▸ **Your task**: What you should write out is every line from the one containing "waits (R137). -/" to the end of the data, exactly and with nothing else.

Content starts

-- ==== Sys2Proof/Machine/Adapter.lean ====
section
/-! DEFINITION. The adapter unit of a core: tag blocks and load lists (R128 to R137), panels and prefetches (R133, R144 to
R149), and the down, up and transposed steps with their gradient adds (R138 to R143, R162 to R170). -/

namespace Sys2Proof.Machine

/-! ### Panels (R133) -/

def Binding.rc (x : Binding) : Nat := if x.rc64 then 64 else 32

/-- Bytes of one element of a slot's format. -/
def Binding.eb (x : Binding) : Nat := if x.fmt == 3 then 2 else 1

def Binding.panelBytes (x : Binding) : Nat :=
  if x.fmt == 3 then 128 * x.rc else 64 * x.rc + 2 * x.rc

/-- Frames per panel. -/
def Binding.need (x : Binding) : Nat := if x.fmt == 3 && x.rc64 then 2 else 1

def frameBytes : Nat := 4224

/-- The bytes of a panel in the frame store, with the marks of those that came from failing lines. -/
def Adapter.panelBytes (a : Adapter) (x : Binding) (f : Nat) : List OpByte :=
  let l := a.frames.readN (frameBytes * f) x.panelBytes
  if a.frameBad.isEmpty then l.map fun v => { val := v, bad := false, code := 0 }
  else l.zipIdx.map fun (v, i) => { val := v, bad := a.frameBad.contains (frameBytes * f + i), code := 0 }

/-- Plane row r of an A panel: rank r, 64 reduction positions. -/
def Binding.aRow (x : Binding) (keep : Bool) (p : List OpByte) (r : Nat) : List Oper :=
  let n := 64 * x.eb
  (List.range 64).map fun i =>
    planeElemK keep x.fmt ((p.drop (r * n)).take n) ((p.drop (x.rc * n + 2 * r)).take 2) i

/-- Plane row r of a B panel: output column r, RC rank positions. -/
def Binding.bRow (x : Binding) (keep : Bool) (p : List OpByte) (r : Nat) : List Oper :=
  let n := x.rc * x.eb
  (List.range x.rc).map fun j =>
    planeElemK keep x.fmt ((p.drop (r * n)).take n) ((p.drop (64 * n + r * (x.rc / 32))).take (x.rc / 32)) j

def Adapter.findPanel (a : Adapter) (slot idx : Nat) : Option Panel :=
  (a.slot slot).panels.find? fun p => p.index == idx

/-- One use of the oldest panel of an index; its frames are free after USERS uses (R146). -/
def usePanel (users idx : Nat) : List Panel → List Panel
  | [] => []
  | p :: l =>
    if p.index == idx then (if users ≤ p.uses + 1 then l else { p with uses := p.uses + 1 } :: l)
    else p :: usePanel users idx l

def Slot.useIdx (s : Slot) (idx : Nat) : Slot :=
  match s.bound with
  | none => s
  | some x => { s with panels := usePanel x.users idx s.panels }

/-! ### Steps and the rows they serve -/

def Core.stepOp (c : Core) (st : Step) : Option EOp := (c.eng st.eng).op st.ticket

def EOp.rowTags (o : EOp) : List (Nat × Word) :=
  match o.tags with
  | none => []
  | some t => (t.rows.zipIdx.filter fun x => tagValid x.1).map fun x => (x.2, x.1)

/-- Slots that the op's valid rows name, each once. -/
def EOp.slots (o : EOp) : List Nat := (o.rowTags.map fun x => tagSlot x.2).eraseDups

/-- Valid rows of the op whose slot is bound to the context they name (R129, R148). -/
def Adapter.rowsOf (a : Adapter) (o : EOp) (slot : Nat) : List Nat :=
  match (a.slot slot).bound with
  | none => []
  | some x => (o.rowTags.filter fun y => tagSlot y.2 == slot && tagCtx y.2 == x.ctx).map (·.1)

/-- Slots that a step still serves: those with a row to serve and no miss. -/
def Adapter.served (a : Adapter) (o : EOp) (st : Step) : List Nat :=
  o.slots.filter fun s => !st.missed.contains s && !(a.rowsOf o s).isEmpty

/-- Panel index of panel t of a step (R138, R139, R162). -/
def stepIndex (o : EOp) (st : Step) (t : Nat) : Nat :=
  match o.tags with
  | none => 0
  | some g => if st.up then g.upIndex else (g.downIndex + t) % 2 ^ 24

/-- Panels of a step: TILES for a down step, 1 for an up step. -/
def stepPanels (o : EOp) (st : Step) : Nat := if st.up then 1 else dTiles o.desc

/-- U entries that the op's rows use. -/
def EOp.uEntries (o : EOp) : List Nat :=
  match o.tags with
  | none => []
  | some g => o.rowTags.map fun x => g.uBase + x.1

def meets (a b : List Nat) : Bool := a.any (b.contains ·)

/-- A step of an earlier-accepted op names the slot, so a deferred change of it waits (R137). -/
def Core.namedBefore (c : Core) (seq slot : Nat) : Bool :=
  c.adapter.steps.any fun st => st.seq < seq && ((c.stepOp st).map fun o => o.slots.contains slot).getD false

Content ends

▸ **Answer to this problem**:
/-- A step of an earlier-accepted op names the slot, so a deferred change of it waits (R137). -/
def Core.namedBefore (c : Core) (seq slot : Nat) : Bool :=
  c.adapter.steps.any fun st => st.seq < seq && ((c.stepOp st).map fun o => o.slots.contains slot).getD false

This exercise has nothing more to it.